━━━━━ RECORDS FOR THE EXERCISE
-- ==== Sys2Proof/Machine/Media.lean ====
section
/-! DEFINITION. The M-link: link reports, bring-up frames, media data, completion, abandon and their timers (chapter 6,
R174, R175). -/

namespace Sys2Proof.Machine

/-! ### Link reports and bring-up frames (R116, R132, R134, R175) -/

/-- The M-link state set. -/
def setMlink (l : LinkState) (c : Chip) : Chip := c.modMlink fun m => { m with link := l }

/-- M-link link-up: an attempt that waits for it sends LINK-RESET, within the same limit (R132, R134). -/
def mlinkUp (c : Chip) : Chip :=
  let c := setMlink .up c
  match c.mlink.bringUp with
  | .attempt .awaitLinkUp left => sendLinkReset (setBringUp (.attempt .awaitReady left) c)
  | .attempt .awaitReady _ | .attempt .awaitReply _ | .idle => c

/-- MLINK_LINK_UP (R132). -/
def execMlinkLinkUp (s : State) : Host.Outcome State Fault Refusal := whenRunning mlinkUp s

/-- M-link link-down, by bridge state: recovery; the attempt starts again; a new bring-up; nothing more (R132, R134,
R172, R175). -/
def mlinkDown (c : Chip) : Chip :=
  let c := setMlink .down c
  match c.cfg.bridge, c.mlink.bringUp with
  | .service, _ => startRecovery c
  | .recover, .attempt _ left | .start, .attempt _ left => setBringUp (.attempt .awaitLinkUp left) c
  | .start, .idle => bringUpAgain c
  | .recover, .idle | .fault, _ => c

/-- MLINK_LINK_DOWN (R132). -/
def execMlinkLinkDown (s : State) : Host.Outcome State Fault Refusal := whenRunning mlinkDown s

/-- MLINK_CHECK_FAIL (R116): counted, nothing else. -/
def execMlinkCheckFail (s : State) : Host.Outcome State Fault Refusal :=
  whenRunning (fun c => c.modMlink fun m => { m with checkFails := saturatingSucc Config.saturate16 m.checkFails }) s

/-- LINK-READY: an attempt that awaits it sends IDENTIFY (R134); discarded otherwise (R131). -/
def linkReadyTaken (c : Chip) : Chip :=
  match c.mlink.bringUp with
  | .attempt .awaitReady left => sendMedia .identify (setBringUp (.attempt .awaitReply left) c)
  | .attempt .awaitLinkUp _ | .attempt .awaitReply _ | .idle => c

/-- LINK_READY (R134). -/
def execLinkReady (s : State) : Host.Outcome State Fault Refusal := whenRunning linkReadyTaken s

/-- IDENTIFY-REPLY: ends an attempt that awaits it, in success with a slot count of 1 to 16 (R134); discarded
otherwise (R131). -/
def identifyTaken (capacity : Word) (slots : Byte) (c : Chip) : Chip :=
  match c.mlink.bringUp with
  | .attempt .awaitReply _ =>
    if 1 ≤ slots.toNat ∧ slots.toNat ≤ Config.maxSlots then bringUpDone capacity slots.toNat c else attemptFailed c
  | .attempt .awaitLinkUp _ | .attempt .awaitReady _ | .idle => c

/-- IDENTIFY_REPLY (R134). -/
def execIdentifyReply (capacity : Word) (slots : Byte) (s : State) : Host.Outcome State Fault Refusal :=
  whenRunning (identifyTaken capacity slots) s

/-- The limit of an attempt runs out (R134). -/
def attemptExpiry (c : Chip) : Chip :=
  match c.mlink.bringUp with
  | .attempt _ _ => attemptFailed c
  | .idle => c

/-- ATTEMPT_LIMIT_EXPIRY (R134; log entry 6). -/
def execAttemptLimitExpiry (s : State) : Host.Outcome State Fault Refusal := whenRunning attemptExpiry s

/-- UNKNOWN_MEDIA_FRAME_KIND (R131, R203): a protocol error. -/
def execUnknownMediaFrameKind (_frame : List Byte) (s : State) : Host.Outcome State Fault Refusal :=
  whenRunning protocolError s

/-- Frames of commands are taken in SERVICE and START only (R136, R172). -/
def Chip.takesCommandFrames (c : Chip) : Bool := c.cfg.bridge = .service || c.cfg.bridge = .start

/-! ### Media data (R122) -/

/-- A block into the place for its index: a page of the request, or the record buffer (R121, R122). -/
def placeBlock (r : SlotRec) (index : Nat) (b : Block) (c : Chip) : Chip :=
  match r.holder with
  | .port _ =>
    match r.pages[index]? with
    | some page => fillPage page b c
    | none => c
  | .configuration =>
    match c.cfg.step.bind StartStep.copy? with
    | some x => setArea x (some b) c
    | none => c

/-- A DATA frame from the media (R122). -/
def mediaDataTaken (i : SlotNo) (index : Nat) (b : Block) (c : Chip) : Chip :=
  if c.takesCommandFrames then
    match c.slot i with
    | some r =>
      if r.op ≠ .read ∨ r.phase = .taken ∨ (r.range.getD ⟨0, 0⟩).count ≤ index then protocolError c
      else if r.received.contains index then c
      else setSlot i (some { r with received := insertIndex index r.received }) (placeBlock r index b c)
    | none => protocolError c
  else c

/-- MEDIA_DATA (R122). -/
def execMediaData (slot : SlotNo) (index : Half) (block : Block) (s : State) : Host.Outcome State Fault Refusal :=
  whenRunning (mediaDataTaken slot index.toNat block) s

/-! ### Completion (R123 to R125, R128, R129) -/

/-- Whether a slot's READ has every block (R123). -/
def SlotRec.allReceived (r : SlotRec) : Bool := r.received.length = (r.range.getD ⟨0, 0⟩).count

/-- The outcome and detail that a COMPLETE gives its owner when no data is delivered (R123, R124). -/
def mediaOutcome (status : MediaStatus) (r : SlotRec) : Outcome × List Word :=
  if status = .ok ∧ (r.op ≠ .read ∨ r.allReceived) then (.ok, [])
  else (.mediaError, item (statusCode status) :: if r.op = .read then [item r.received.length] else [])

/-- A READ completed OK: its slot is FREE, its pages go with the record, which becomes DELIVERING; an ABORT that waits is
answered TOO-LATE (R66, R119, R123, R128). -/
def startDelivery (p : Port) (t : Tag) (i : SlotNo) (r : SlotRec) (c : Chip) : Chip :=
  let abort := c.waitingAbort r
  let c := setStage p t (.delivering r.pages) (freeSlot i (setSlot i (some { r with pages := [] }) c))
  conclude (answerAbort p .tooLate abort) c

/-- A port command ends with a media status (R123, R125, R128). -/
def portComplete (i : SlotNo) (status : MediaStatus) (p : Port) (r : SlotRec) (c : Chip) : Chip :=
  match r.owner with
  | none => conclude id (freeSlot i c)
  | some t =>
    if status = .ok ∧ r.op = .read ∧ r.allReceived then startDelivery p t i r c
    else
      let (o, detail) := mediaOutcome status r
      conclude (answerOwner o detail .tooLate (c.waitingAbort r) r) (freeSlot i c)

/-- A configuration command ends with a media status: a persist write (R166, R167), or the read of a copy (R175). -/
def configComplete (i : SlotNo) (status : MediaStatus) (r : SlotRec) (c : Chip) : Chip :=
  let c := freeSlot i c
  if r.op = .write then
    conclude id (resumeReset (if status = .ok then writeSucceeded c else writeFailed .idle c))
  else if c.mlink.bringUp = .idle then
    match c.cfg.step.bind StartStep.copy? with
    | some x => nextStartStep (if status = .ok ∧ r.allReceived then judgeCopy x c else setMark x .invalid c)
    | none => c
  else c

/-- A slot whose abandon had cause TIMEOUT is free: the writer leaves AWAITING-FREE (R168), a START goes on (R175). -/
def endTimeout (i : SlotNo) (r : SlotRec) (c : Chip) : Chip :=
  let c := freeSlot i c
  match r.holder with
  | .port _ => conclude id c
  | .configuration =>
    if r.op = .write then conclude id (resumeReset (setWriter .idle c))
    else if c.mlink.bringUp = .idle then nextStartStep c
    else c

/-- A late completion is counted for a port command whose request was answered MEDIA-TIMEOUT (R129; log entry 14). -/
def countLate (i : SlotNo) (r : SlotRec) (c : Chip) : Chip :=
  match r.holder with
  | .port p =>
    if c.keptRecord p i then c
    else c.modMlink fun m => { m with lateCompletions := saturatingSucc Config.saturate16 m.lateCompletions }
  | .configuration => c

/-- A command that has been issued, or whose abandon has cause ABORT, ends with a media status. -/
def commandComplete (i : SlotNo) (status : MediaStatus) (r : SlotRec) (c : Chip) : Chip :=
  match r.holder with
  | .port p => portComplete i status p r c
  | .configuration => configComplete i status r c

/-- A COMPLETE by the state of its slot (R123, R128, R131). -/
def completeTaken (i : SlotNo) (status : MediaStatus) (c : Chip) : Chip :=
  if c.takesCommandFrames then
    match c.slot i with
    | some r =>
      match r.phase with
      | .taken => protocolError c
      | .issued _ => commandComplete i status r c
      | .abandoning .abort _ => commandComplete i status r c
      | .abandoning .timeout _ => endTimeout i r (countLate i r c)
    | none => protocolError c
  else c

/-- COMPLETE (R123). -/
def execComplete (slot : SlotNo) (status : MediaStatus) (s : State) : Host.Outcome State Fault Refusal :=
  whenRunning (completeTaken slot status) s

/-- An ABANDON-ACK by the state of its slot (R128, R131). -/
def abandonAckTaken (i : SlotNo) (c : Chip) : Chip :=
  if c.takesCommandFrames then
    match c.slot i with
    | some r =>
      match r.phase with
      | .taken => protocolError c
      | .issued _ => protocolError c
      | .abandoning .abort _ => conclude (answerOwner .aborted [] .done (c.waitingAbort r) r) (freeSlot i c)
      | .abandoning .timeout _ => endTimeout i r c
    | none => protocolError c
  else c

/-- ABANDON_ACK (R128). -/
def execAbandonAck (slot : SlotNo) (s : State) : Host.Outcome State Fault Refusal :=
  whenRunning (abandonAckTaken slot) s

/-! ### Timers (R126, R130, R175) -/

/-- The response timer of an ISSUED slot runs out: abandon with cause TIMEOUT; the owner is answered MEDIA-TIMEOUT, a
persist write fails, a read of a copy is lost (R126, R167, R175). -/
def responseExpiry (i : SlotNo) (c : Chip) : Chip :=
  match c.slot i with
  | some r =>
    match r.phase with
    | .issued _ =>
      let c := abandonSlot i .timeout (disown i c)
      match r.holder, r.owner with
      | .port p, some t => respond p t .mediaTimeout [] c
      | .port _, none => c
      | .configuration, _ => if r.op = .write then writeFailed .awaitingFree c else readLost c
    | .taken | .abandoning _ _ => c
  | none => c

/-- RESPONSE_TIMER_EXPIRY (R126; log entry 6). -/
def execResponseTimerExpiry (slot : SlotNo) (s : State) : Host.Outcome State Fault Refusal :=
  whenRunning (responseExpiry slot) s

/-- The abandon timer of an ABANDONING slot runs out: a link recovery in SERVICE, a new bring-up in START for the read
of a copy (R130, R175; log entry 16). -/
def abandonExpiry (i : SlotNo) (c : Chip) : Chip :=
  match c.slot i with
  | some r =>
    match r.phase with
    | .abandoning _ _ =>
      if c.cfg.bridge = .service then startRecovery c
      else if c.cfg.bridge = .start ∧ r.holder = .configuration ∧ c.mlink.bringUp = .idle then bringUpAgain c
      else c
    | .taken | .issued _ => c
  | none => c

/-- ABANDON_TIMER_EXPIRY (R130; log entry 6). -/
def execAbandonTimerExpiry (slot : SlotNo) (s : State) : Host.Outcome State Fault Refusal :=
  whenRunning (abandonExpiry slot) s

end Sys2Proof.Machine
end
━━━━━━━━━━
> PROBLEM DETAILS: Reprint the data above from the opening line to the line holding "nothing else. -/", inclusive, and nothing else.

> EXERCISE ANSWER:
-- ==== Sys2Proof/Machine/Media.lean ====
section
/-! DEFINITION. The M-link: link reports, bring-up frames, media data, completion, abandon and their timers (chapter 6,
R174, R175). -/

namespace Sys2Proof.Machine

/-! ### Link reports and bring-up frames (R116, R132, R134, R175) -/

/-- The M-link state set. -/
def setMlink (l : LinkState) (c : Chip) : Chip := c.modMlink fun m => { m with link := l }

/-- M-link link-up: an attempt that waits for it sends LINK-RESET, within the same limit (R132, R134). -/
def mlinkUp (c : Chip) : Chip :=
  let c := setMlink .up c
  match c.mlink.bringUp with
  | .attempt .awaitLinkUp left => sendLinkReset (setBringUp (.attempt .awaitReady left) c)
  | .attempt .awaitReady _ | .attempt .awaitReply _ | .idle => c

/-- MLINK_LINK_UP (R132). -/
def execMlinkLinkUp (s : State) : Host.Outcome State Fault Refusal := whenRunning mlinkUp s

/-- M-link link-down, by bridge state: recovery; the attempt starts again; a new bring-up; nothing more (R132, R134,
R172, R175). -/
def mlinkDown (c : Chip) : Chip :=
  let c := setMlink .down c
  match c.cfg.bridge, c.mlink.bringUp with
  | .service, _ => startRecovery c
  | .recover, .attempt _ left | .start, .attempt _ left => setBringUp (.attempt .awaitLinkUp left) c
  | .start, .idle => bringUpAgain c
  | .recover, .idle | .fault, _ => c

/-- MLINK_LINK_DOWN (R132). -/
def execMlinkLinkDown (s : State) : Host.Outcome State Fault Refusal := whenRunning mlinkDown s

/-- MLINK_CHECK_FAIL (R116): counted, nothing else. -/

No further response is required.